Exploring the Synergy of MGD024 with Conventional Agents in Acute Myeloid Leukemia: Insights from Preclinical Studies

Acute myeloid leukemia (AML) continues to be a challenging condition, especially for patients who relapse or are unable to undergo intensive therapies. A new approach using bispecific molecules that engage CD3 has shown promise in treating aggressive AML or those unfit for standard treatment. Flotetuzumab, a bispecific DART molecule targeting CD123 and CD3, has demonstrated efficacy in patients resistant to initial therapy. CD123 is a potential therapeutic target expressed by AML cells and stem cells.

MGD024 is a modified version of this DART molecule, designed for a longer half-life and less frequent dosing. It features a lower affinity for CD3 to reduce the risk of cytokine release, which could improve tolerability and make it suitable for early-stage AML or unfit patients. A study was conducted to evaluate the potential of MGD024 in combination with the standard of care (SOC) for AML.

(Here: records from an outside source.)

/-- With a write in flight during a run, reset leaves any value in the word at DST + 4·COUNT, else memory as it was
(R159). -/
theorem assertReset_mem (f : Bool) (s : State) :
    (assertReset f s).mem =
      if f = true ∧ s.writeInFlight = true then
        s.mem.setWord s.writeAddr (Config.freeWord .resetWrite s.freeCount s.index)
      else s.mem := by
  simp only [assertReset, Bool.and_eq_true]
  split <;> rfl

/-- The reset state over any memory meets the invariant but for the level of `rst_n`, which is free. -/
theorem reset_inv {m : Memory} (hmem : m.wf) (errs : List ErrRegion) (level : Bool) (inputs : List Input)
    (readData : Option Word) (n : Nat) :
    State.Inv { State.reset with
      mem := m, busErrs := errs, inReset := level, inputs := inputs, readData := readData, freeCount := n } :=
  inv_of_idle rfl hmem ⟨rfl, rfl, rfl⟩ (outcomeInv_of_success rfl rfl) (fun _ => rfl)
    fun _ => ⟨rfl, rfl, rfl, rfl, rfl, rfl, rfl, rfl, rfl, rfl, rfl, rfl⟩

/-- Asserting reset keeps the invariant, with a write in flight or without (R157, R159). -/
theorem assertReset_inv (f : Bool) {s : State} (hinv : s.Inv) : (assertReset f s).Inv := by
  have hmem : (assertReset f s).mem.wf := by
    rw [assertReset_mem]
    split
    next h =>
      obtain ⟨hb, -⟩ := Bool.and_eq_true_iff.mp h.2
      exact Memory.wf_setWord _ hinv.1 (writeAddr_of_runInv (runInv_of_inv hinv hb)).2
    next => exact hinv.1
  rw [assertReset_eq]
  exact reset_inv hmem _ _ _ _ _

/-- While reset is asserted the invariant leaves the registers nothing but their reset values (R44, R157). -/
theorem eq_reset_of_inReset {s : State} (hinv : s.Inv) (hreset : s.inReset = true) :
    s = { State.reset with
      mem := s.mem, busErrs := s.busErrs, inReset := true, inputs := s.inputs, readData := s.readData,
      freeCount := s.freeCount } := by
  obtain ⟨-, -, -, hidle, -, -, hregs⟩ := hinv
  obtain ⟨hirq, hb, hdone, hovr, hcode, hcoef, hsrc, hdst, hlen, hcount, hprev, hinfo⟩ := hregs hreset
  obtain ⟨hrunMem, hracedIn, hracedOut⟩ := hidle hb
  cases s
  simp_all [State.reset]

/-! ## Every step -/

/-- Every step that answers keeps the invariant, whatever the schedule holds (R39). -/
theorem step_inv {s t : State} (h : step s = .next t) (hinv : s.Inv) : t.Inv := by
  have hsched : ∀ r, State.Inv { s with inputs := r } := fun _ => hinv
  obtain ⟨r, -, ⟨hb, heng, -⟩ | ⟨-, rfl, -⟩ | ⟨a, i, -, hreset, -, hdec, hex⟩ | ⟨v, -, hreset, hex⟩ | ⟨f, -, rfl⟩ |
    ⟨-, rfl⟩ | ⟨_, _, -, hst⟩ | ⟨_, -, hld⟩ | ⟨_, -, rfl⟩⟩ := step_cases h
  · exact engineStep_inv heng (hsched r) hb
  · exact hinv
  · exact exec_inv hex (hsched r) (wellFormed_of_encode_bus (encode_of_decode_bus hdec)) hreset
  · exact exec_inv hex (hsched r) (encode_decodeCmd v).1 hreset
  · exact assertReset_inv f (hsched r)
  · obtain ⟨hmem, hrunMem, hrun, hidle, hout, hprev, -⟩ := hinv
    refine ⟨hmem, hrunMem, fun hb => ?_, hidle, hout, hprev, resetInv_of_released rfl⟩
    obtain ⟨hdone, hlt, hcode, hchk, -, hraced⟩ := hrun hb
    exact ⟨hdone, hlt, hcode, hchk, rfl, hraced⟩
  · exact hostStore_inv hst (hsched r)
  · rw [hostLoad_eq hld]
    exact hinv
  · exact hinv

/-! ## A run by the engine alone -/

/-- With nothing scheduled, a step of a run is an engine step, which leaves nothing scheduled; it ends the run with code
5 or 6, ends it at the last sample with code 0, or does one sample of more (R116 to R119). -/
theorem step_of_run_alone {s : State} (hinv : s.Inv) (hb : s.busy = true) (halone : s.inputs = []) :
    ∃ t, step s = .next t ∧
      ((t.busy = false ∧ t.done = true ∧ (t.errCode = 5 ∨ t.errCode = 6)) ∨
       (s.count.toNat + 1 = s.len.toNat ∧ t.busy = false ∧ t.done = true ∧ t.errCode = 0 ∧ t.count = t.len) ∨
       (s.count.toNat + 1 < s.len.toNat ∧ t.busy = true ∧ t.inputs = [] ∧ t.len = s.len ∧
         t.count.toNat = s.count.toNat + 1)) := by
  obtain ⟨-, hlt, -⟩ := runInv_of_inv hinv hb
  obtain ⟨hsucc, hend⟩ := count_succ hlt
  obtain ⟨t, ht⟩ := engineTurn_next hinv
  refine ⟨t, (step_nil halone).trans ht, ?_⟩
  rw [engineTurn_busy hb] at ht
  obtain ⟨-, ⟨-, rfl⟩ | ⟨-, -, ⟨-, rfl⟩ | ⟨-, ⟨hlast, rfl⟩ | ⟨hlast, rfl⟩⟩⟩⟩ := engineStep_cases ht
  · exact .inl ⟨rfl, rfl, .inl rfl⟩
  · exact .inl ⟨rfl, rfl, .inr rfl⟩
  · rw [advance_eq]
    exact .inr (.inl ⟨hend.mp hlast, rfl, rfl, rfl, hlast⟩)
  · rw [advance_eq]
    exact .inr (.inr ⟨lt_of_le_of_ne hlt (mt hend.mpr hlast), hb, halone, rfl, hsucc⟩)

/-- By induction on the samples left, a run alone ends after no more engine steps than that (R169). -/
theorem run_alone_ends (n : Nat) {s : State} (hinv : s.Inv) (hb : s.busy = true) (halone : s.inputs = [])
    (hn : s.len.toNat - s.count.toNat = n) :
    ∃ (k : Nat) (t : State), 0 < k ∧ k ≤ n ∧ runSteps k s = .next t ∧ t.busy = false ∧ t.done = true ∧
      ((t.errCode = 0 ∧ k = n ∧ t.count = t.len) ∨ t.errCode = 5 ∨ t.errCode = 6) := by
  induction n generalizing s with
  | zero =>
    obtain ⟨-, hlt, -⟩ := runInv_of_inv hinv hb
    omega
  | succ n ih =>
    obtain ⟨t, hstep, ⟨hidle, hdone, hcode⟩ | ⟨hlast, hidle, hdone, hcode, hcount⟩ |
      ⟨hmore, hbt, hint, hlen, hcount⟩⟩ := step_of_run_alone hinv hb halone
    · refine ⟨1, t, Nat.one_pos, by omega, ?_, hidle, hdone, .inr hcode⟩
      exact runSteps_succ_iff_first.mpr ⟨t, hstep, rfl⟩
    · refine ⟨1, t, Nat.one_pos, by omega, ?_, hidle, hdone, .inl ⟨hcode, by omega, hcount⟩⟩
      exact runSteps_succ_iff_first.mpr ⟨t, hstep, rfl⟩
    · obtain ⟨k, u, -, hk, hrun, hidle, hdone, hout⟩ := ih (step_inv hstep hinv) hbt hint (by rw [hlen, hcount]; omega)
      refine ⟨k + 1, u, Nat.succ_pos k, by omega, runSteps_succ_iff_first.mpr ⟨t, hstep, hrun⟩, hidle, hdone, ?_⟩
      exact hout.imp_left fun ⟨hcode, hk, hcount⟩ => ⟨hcode, by rw [hk], hcount⟩
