-- ==== Sys2Proof/Machine/Cycle.lean ====
section
/-! DEFINITION. The interpreter cycle around an instruction, the poll cycle, the stopped run, the ROM load, and what
one move does (40_cycle.md; 70_reset_and_hazards.md R384, R385). -/

namespace Sys2Proof.Machine

open Sys2Proof.Config

/-- The start of a cycle: the host's vector is sampled before anything reads the keys (40_cycle.md R141). -/
def State.beginCycle (s : State) (keys : Keys) : State :=
  { s with keyCur := keys, started := true }

/-- The end of a cycle: the key snapshot (40_cycle.md R156). -/
def State.endCycle (s : State) : State :=
  { s with keyPrev := s.keyCur }

/-- Apply a function to the next state of an answer. -/
def mapNext (f : State → State) : Host.Outcome State Fault Refusal → Host.Outcome State Fault Refusal
  | .next s => .next (f s)
  | .fault r => .fault r
  | .refused r => .refused r

/-- Fetch, decode, execute, apply the outcome (40_cycle.md R143 to R149). A word no handler takes is
Malformed(NoPattern). -/
def instructionCycle (s : State) : Host.Outcome State Fault Refusal :=
  match s.fetchWord with
  | none => .fault (.fetchOutsideMemory s.pc)
  | some w =>
    match decode w with
    | .ok i => exec i s
    | .error _ => finish (.malformed .noPattern) s

/-- A cycle request (40_cycle.md R140 to R142, R157). A stopped run changes nothing; only the redraw pulse of an
earlier cycle is over (R154). After RomLoadFailure no cycle is enabled (70_reset_and_hazards.md R385). -/
def cycle (keys : Keys) (s : State) : Host.Outcome State Fault Refusal :=
  if s.loadResult = some .romLoadFailure then .refused .cycleAfterRomLoadFailure
  else if s.run = .active then
    if s.waiting then .next (s.beginCycle keys).poll.endCycle
    else mapNext State.endCycle (instructionCycle (s.beginCycle keys))
  else .next { s with redraw := false }

/-- The capacity of a load: `MEM_SIZE - LOAD_ADDR`, 3584 bytes (70_reset_and_hazards.md R384). -/
def romCapacity : Nat :=
  memSize - loadAddr

/-- A ROM load: at most once, before any cycle (70_reset_and_hazards.md R384). A failed one leaves memory unchanged
(R385). -/
def load (rom : Rom) (s : State) : Host.Outcome State Fault Refusal :=
  if s.started = true ∨ s.loadResult ≠ none then .refused .loadNotOffered
  else
    match rom with
    | .ioFailure => .next { s with loadResult := some .romLoadFailure }
    | .bytes b =>
      if romCapacity < b.length then .next { s with loadResult := some .romLoadFailure }
      else .next { s with mem := s.mem.writeBytes loadAddr b, loadResult := some (.byteCount b.length) }

/-- What one move does. -/
def perform (m : Move) (s : State) : Host.Outcome State Fault Refusal :=
  match m with
  | .cycle keys => cycle keys s
  | .tickDelay => .next s.tickDelay
  | .tickSound => .next s.tickSound
  | .load rom => load rom s

/-- The timer steps of an unscripted step: a free number of each (log 3). They may all stand before its cycle
(40_cycle.md R158). -/
def State.freeTicks (s : State) : State :=
  { s with
    delay := countDownBy s.delay (freeDelayTicks s.inputCount)
    sound := countDownBy s.sound (freeSoundTicks s.inputCount)
    inputCount := s.inputCount + 1 }

/-- A step with no scripted move: free timer steps, and then a cycle with a free key vector, unless the host has
stopped requesting cycles (60_exceptions.md R368). Log 3. -/
def unscripted (s : State) : Host.Outcome State Fault Refusal :=
  if s.hostStopped then .next s.freeTicks else cycle (freeKeys s.inputCount) s.freeTicks

/-- Place a word for the next fetch: its two bytes at pc, and the next move a cycle request to a run that is active,
not waiting and not stuck after a failed load (log 14). -/
def placeWord (s : State) (w : Word) : State :=
  { s with
    mem := s.mem.writeBytes s.pc.toNat (bytesOfWord w)
    pending := .cycle noKeys :: s.pending
    run := .active
    waiting := false
    loadResult := if s.loadResult = some .romLoadFailure then none else s.loadResult }

end Sys2Proof.Machine
end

The study compared MGD024 with flotetuzumab and a modified version of flotetuzumab with an Fc domain, RES234M1.1, in mouse models of AML. Both human AML cell lines with varying CD123 expression levels were used to test the efficacy of the treatments. The results showed that MGD024 had lower in vitro potency but still achieved similar cytolytic activity to the other molecules at higher concentrations. In vivo, MGD024 also showed reduced potency but was able to achieve comparable tumor growth reduction at higher doses.

Furthermore, MGD024 was tested in combination with sub-active doses of cytarabine, venetoclax, or azacitidine. The combination with cytarabine or venetoclax resulted in complete or near-complete tumor elimination, while azacitidine did not enhance the effect of MGD024. Importantly, the SOC agents did not negatively impact the activity of MGD024 at the tested doses, and all treatments were well tolerated.

The findings suggest that MGD024 could be a viable option for combination therapy with SOC in AML patients. An IND application for MGD024 is planned for patients with specific relapsed or refractory hematologic malignancies.